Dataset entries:
# # #

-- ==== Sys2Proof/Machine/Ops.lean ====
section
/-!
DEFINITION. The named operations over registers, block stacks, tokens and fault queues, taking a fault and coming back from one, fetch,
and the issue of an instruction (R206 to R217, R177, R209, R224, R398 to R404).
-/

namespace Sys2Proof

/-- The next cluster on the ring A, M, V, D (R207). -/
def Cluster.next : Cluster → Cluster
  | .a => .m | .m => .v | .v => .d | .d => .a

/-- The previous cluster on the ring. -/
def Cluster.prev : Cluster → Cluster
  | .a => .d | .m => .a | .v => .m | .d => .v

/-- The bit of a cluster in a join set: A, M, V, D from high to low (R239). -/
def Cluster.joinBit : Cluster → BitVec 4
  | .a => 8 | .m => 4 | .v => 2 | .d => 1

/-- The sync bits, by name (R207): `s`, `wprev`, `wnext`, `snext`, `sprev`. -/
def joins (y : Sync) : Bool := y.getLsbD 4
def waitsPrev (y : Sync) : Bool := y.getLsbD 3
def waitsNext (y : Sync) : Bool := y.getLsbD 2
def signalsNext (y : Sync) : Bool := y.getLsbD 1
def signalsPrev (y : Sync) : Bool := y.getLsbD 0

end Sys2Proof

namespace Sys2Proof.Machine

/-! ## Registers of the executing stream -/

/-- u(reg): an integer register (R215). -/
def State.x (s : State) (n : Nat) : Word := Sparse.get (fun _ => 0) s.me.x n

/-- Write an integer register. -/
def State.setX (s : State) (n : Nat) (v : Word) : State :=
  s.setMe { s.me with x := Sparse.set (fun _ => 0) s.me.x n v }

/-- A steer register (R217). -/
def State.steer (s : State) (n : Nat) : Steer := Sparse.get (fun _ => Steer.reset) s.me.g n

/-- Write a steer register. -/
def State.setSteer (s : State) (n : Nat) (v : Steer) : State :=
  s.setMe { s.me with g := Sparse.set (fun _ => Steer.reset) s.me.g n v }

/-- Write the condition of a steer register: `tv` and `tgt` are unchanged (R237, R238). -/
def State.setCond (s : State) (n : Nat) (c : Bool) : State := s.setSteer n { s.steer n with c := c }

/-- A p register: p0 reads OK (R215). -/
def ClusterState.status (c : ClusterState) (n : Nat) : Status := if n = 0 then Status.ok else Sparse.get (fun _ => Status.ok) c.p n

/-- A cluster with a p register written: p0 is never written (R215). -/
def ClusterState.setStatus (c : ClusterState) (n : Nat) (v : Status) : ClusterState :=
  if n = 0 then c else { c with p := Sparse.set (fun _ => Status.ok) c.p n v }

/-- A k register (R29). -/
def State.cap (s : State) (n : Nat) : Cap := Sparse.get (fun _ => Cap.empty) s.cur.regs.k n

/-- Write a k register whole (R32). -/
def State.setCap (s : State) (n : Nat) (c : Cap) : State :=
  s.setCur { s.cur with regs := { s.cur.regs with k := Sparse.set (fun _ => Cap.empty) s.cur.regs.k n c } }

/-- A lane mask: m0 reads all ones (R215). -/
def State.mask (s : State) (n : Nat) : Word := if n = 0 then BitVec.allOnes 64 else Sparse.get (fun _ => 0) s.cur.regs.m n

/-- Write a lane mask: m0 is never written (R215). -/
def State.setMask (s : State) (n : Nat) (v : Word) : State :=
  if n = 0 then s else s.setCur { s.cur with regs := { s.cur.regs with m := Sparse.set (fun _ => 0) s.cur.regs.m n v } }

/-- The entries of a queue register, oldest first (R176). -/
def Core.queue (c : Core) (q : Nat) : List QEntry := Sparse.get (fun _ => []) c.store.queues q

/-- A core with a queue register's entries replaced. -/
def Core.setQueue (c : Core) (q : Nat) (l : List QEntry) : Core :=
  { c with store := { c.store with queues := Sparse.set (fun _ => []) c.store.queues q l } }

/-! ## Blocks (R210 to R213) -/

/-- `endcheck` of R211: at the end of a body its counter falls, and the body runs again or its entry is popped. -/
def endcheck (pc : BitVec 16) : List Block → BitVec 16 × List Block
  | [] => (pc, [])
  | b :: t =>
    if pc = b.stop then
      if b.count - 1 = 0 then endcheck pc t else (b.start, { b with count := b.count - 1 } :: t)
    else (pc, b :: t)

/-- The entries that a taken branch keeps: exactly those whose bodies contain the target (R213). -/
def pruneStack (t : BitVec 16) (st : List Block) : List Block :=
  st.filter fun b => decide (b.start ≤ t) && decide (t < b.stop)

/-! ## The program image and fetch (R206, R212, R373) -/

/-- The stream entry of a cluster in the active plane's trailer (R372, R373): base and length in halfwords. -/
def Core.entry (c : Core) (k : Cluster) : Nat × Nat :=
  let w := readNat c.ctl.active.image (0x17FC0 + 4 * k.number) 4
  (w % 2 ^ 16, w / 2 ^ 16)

# # #

[Exercise requirements]:
Transcribe the lines above between the line holding "def Core.queue (c" and the line holding "else (pc, b :: t)", inclusive, exactly as they stand and with nothing added.

[Answer]:
def Core.queue (c : Core) (q : Nat) : List QEntry := Sparse.get (fun _ => []) c.store.queues q

/-- A core with a queue register's entries replaced. -/
def Core.setQueue (c : Core) (q : Nat) (l : List QEntry) : Core :=
  { c with store := { c.store with queues := Sparse.set (fun _ => []) c.store.queues q l } }

/-! ## Blocks (R210 to R213) -/

/-- `endcheck` of R211: at the end of a body its counter falls, and the body runs again or its entry is popped. -/
def endcheck (pc : BitVec 16) : List Block → BitVec 16 × List Block
  | [] => (pc, [])
  | b :: t =>
    if pc = b.stop then
      if b.count - 1 = 0 then endcheck pc t else (b.start, { b with count := b.count - 1 } :: t)
    else (pc, b :: t)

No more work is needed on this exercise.